ASSIGNMENT -> Go through the entries that follow and count every line with the string "exact". Reply with the number only.

────

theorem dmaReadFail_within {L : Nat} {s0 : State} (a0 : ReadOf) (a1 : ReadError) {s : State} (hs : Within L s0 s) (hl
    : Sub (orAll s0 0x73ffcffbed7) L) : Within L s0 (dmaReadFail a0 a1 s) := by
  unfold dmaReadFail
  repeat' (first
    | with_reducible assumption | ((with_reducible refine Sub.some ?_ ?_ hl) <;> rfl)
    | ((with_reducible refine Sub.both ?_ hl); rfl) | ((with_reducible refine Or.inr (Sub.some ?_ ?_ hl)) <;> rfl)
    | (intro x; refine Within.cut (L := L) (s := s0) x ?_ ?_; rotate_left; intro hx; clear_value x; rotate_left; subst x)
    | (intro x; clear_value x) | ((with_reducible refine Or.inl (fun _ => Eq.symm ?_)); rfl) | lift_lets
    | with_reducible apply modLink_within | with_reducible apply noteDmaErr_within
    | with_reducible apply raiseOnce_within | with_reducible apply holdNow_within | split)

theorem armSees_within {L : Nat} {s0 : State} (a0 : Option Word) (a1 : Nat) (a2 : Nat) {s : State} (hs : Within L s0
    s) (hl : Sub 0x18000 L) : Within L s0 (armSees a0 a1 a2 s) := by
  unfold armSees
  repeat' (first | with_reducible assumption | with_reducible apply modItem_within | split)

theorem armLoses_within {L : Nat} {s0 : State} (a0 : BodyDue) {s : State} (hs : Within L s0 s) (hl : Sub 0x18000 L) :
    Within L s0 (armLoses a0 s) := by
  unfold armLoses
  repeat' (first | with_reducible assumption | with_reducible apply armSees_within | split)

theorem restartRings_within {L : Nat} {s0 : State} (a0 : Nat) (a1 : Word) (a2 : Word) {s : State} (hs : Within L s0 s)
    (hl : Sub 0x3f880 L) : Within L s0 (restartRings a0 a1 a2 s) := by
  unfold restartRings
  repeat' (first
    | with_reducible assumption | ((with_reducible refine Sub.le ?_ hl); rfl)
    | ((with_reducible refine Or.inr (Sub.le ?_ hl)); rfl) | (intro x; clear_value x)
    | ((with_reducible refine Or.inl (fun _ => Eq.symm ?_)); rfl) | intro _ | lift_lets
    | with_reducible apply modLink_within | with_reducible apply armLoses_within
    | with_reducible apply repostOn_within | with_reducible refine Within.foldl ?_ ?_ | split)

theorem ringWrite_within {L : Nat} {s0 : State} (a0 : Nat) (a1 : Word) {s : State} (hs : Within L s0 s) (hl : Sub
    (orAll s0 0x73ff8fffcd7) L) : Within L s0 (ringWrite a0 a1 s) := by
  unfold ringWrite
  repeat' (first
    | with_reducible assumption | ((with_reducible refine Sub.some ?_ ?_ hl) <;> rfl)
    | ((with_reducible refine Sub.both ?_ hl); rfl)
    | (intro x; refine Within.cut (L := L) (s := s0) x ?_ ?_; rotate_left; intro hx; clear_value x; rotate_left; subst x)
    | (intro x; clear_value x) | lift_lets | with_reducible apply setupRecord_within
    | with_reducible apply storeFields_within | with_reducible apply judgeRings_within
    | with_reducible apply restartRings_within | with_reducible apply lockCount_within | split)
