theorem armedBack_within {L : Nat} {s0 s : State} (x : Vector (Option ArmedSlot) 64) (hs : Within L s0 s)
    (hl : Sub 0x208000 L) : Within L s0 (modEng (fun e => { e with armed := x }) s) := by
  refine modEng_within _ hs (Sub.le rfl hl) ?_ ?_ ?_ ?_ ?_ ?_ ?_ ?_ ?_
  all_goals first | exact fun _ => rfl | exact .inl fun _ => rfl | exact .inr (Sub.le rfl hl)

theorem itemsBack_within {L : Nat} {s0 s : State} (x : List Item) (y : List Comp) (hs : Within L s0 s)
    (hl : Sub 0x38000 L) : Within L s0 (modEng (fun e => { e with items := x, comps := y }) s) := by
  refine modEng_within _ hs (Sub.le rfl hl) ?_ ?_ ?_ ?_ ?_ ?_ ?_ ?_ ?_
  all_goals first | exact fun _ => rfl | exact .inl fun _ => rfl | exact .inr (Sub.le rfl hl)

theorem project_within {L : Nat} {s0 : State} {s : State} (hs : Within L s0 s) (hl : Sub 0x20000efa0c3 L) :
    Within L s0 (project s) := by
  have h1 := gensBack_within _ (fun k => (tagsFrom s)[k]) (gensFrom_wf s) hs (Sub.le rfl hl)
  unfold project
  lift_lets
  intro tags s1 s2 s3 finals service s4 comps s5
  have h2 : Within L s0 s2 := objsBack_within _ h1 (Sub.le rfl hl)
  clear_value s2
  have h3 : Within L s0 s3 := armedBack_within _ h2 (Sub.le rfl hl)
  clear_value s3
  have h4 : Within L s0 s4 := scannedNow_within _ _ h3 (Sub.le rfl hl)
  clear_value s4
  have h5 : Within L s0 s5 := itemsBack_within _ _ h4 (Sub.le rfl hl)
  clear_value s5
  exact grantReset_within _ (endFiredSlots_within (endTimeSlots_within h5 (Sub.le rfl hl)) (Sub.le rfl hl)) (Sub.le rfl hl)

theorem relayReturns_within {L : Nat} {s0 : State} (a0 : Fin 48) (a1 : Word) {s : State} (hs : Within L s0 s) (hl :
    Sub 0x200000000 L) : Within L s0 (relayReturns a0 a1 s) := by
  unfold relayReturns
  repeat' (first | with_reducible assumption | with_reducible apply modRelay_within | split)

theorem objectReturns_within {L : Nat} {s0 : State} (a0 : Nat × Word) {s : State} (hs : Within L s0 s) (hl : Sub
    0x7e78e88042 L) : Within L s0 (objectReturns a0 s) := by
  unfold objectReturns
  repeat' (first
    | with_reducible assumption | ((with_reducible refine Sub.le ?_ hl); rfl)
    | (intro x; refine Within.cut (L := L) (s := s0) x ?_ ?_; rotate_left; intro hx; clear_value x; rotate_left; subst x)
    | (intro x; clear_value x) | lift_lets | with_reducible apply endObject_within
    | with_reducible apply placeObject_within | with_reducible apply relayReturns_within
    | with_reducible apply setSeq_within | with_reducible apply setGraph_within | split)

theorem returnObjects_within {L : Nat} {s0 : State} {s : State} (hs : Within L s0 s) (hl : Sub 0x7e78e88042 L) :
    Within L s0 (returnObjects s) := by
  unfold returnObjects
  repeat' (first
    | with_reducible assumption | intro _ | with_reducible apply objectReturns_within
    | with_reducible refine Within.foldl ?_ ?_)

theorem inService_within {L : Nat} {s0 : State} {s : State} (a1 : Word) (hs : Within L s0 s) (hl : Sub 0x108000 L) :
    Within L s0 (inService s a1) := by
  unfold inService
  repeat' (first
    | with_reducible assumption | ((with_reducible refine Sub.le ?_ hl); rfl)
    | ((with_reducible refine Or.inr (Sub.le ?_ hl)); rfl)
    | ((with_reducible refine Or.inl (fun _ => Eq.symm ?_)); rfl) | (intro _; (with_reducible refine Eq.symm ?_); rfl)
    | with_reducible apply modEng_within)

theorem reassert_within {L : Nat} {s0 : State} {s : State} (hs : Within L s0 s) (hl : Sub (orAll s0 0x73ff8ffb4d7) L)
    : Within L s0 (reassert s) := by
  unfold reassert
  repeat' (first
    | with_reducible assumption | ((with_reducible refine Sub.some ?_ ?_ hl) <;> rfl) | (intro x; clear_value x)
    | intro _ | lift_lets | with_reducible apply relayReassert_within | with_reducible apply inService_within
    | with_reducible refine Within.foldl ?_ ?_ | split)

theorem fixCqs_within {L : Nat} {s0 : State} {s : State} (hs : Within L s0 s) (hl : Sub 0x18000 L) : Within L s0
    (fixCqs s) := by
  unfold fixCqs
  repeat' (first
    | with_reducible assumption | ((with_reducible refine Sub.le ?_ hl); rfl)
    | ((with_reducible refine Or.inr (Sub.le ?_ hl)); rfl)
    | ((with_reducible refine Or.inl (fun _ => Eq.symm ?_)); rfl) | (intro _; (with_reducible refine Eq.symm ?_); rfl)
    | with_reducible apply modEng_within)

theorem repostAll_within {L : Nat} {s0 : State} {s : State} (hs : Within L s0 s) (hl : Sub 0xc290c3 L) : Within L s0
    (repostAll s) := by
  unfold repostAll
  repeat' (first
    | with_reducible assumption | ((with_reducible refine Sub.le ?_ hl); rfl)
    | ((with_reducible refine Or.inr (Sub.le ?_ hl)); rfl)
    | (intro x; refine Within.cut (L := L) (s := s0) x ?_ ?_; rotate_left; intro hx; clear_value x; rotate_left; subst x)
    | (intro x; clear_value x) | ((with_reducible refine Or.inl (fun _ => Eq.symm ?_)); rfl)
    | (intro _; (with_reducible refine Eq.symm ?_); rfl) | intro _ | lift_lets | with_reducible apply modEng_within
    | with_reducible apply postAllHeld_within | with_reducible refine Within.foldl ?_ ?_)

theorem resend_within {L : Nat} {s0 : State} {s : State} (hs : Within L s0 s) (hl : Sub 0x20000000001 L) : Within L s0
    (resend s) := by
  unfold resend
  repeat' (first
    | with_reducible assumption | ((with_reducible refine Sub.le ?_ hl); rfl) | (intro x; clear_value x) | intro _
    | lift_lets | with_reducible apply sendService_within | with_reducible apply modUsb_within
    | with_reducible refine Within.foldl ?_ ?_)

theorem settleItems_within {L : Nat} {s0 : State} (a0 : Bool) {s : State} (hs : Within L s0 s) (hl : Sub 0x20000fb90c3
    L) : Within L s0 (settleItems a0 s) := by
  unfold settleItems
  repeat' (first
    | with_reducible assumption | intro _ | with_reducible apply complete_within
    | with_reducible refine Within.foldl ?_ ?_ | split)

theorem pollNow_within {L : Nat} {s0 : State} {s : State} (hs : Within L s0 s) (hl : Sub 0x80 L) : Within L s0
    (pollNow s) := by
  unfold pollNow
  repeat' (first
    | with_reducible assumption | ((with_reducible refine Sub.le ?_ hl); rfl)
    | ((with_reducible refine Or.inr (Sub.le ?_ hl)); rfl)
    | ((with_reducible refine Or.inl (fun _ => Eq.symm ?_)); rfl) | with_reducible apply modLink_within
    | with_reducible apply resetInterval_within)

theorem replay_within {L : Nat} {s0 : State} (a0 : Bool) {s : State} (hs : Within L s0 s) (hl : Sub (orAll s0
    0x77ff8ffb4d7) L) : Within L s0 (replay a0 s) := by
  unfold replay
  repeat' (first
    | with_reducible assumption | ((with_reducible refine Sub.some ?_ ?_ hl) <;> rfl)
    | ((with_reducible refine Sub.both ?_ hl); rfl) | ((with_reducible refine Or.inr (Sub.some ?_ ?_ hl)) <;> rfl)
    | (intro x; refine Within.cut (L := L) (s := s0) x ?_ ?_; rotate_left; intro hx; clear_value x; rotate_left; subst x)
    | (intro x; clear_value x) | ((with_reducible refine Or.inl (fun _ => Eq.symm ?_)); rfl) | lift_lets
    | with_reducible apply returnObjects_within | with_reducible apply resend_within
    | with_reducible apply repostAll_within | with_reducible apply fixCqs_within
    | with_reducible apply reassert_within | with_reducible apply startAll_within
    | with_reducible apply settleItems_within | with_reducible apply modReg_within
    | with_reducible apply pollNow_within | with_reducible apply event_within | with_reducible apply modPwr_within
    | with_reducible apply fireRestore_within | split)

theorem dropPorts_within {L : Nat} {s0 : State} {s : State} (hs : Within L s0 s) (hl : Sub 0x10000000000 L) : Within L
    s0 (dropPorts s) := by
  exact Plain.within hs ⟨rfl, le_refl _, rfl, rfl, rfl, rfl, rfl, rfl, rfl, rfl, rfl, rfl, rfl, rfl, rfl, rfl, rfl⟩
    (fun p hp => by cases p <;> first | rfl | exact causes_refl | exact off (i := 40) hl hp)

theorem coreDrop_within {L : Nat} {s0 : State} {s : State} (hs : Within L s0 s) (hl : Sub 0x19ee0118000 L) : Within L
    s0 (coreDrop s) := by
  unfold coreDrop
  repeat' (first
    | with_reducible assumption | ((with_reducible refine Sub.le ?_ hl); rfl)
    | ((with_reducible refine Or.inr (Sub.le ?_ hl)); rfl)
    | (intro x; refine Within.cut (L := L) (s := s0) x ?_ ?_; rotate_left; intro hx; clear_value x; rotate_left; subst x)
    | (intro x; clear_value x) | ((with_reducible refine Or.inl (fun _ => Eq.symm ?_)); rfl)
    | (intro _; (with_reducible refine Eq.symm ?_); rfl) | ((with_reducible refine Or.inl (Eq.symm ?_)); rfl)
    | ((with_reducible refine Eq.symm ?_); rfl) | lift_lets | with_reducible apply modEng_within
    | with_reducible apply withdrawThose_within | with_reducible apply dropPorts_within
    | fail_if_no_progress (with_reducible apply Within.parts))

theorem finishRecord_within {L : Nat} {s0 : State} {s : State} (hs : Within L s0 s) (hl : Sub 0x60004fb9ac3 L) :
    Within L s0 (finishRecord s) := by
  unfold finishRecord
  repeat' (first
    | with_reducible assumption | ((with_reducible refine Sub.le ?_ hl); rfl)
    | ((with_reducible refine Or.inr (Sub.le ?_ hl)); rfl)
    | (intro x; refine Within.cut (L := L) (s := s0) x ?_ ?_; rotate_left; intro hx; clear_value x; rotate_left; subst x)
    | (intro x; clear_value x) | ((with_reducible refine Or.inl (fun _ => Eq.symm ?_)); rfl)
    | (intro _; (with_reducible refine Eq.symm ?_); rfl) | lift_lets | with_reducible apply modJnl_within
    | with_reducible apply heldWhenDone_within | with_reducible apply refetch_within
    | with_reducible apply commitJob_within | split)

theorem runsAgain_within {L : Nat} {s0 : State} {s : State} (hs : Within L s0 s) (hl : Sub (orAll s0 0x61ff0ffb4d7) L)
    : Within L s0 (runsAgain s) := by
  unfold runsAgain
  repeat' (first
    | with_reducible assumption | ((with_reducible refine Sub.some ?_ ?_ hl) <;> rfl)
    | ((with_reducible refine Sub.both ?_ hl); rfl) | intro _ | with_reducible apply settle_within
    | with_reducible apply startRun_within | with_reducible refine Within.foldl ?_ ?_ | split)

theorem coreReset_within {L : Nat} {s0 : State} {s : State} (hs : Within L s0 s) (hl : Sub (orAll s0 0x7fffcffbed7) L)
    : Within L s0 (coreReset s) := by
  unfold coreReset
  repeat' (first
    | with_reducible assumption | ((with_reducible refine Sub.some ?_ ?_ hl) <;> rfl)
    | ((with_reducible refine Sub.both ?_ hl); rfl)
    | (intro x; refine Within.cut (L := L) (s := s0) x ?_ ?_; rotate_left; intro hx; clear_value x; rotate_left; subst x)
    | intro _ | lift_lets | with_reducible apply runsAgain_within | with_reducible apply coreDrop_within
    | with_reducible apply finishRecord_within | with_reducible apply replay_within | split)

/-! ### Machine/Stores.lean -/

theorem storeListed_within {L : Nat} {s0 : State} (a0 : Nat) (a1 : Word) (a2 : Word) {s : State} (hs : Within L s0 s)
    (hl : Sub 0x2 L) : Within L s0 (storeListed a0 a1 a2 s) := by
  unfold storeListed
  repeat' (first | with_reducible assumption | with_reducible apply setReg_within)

────

TASK RESPONSE -> 5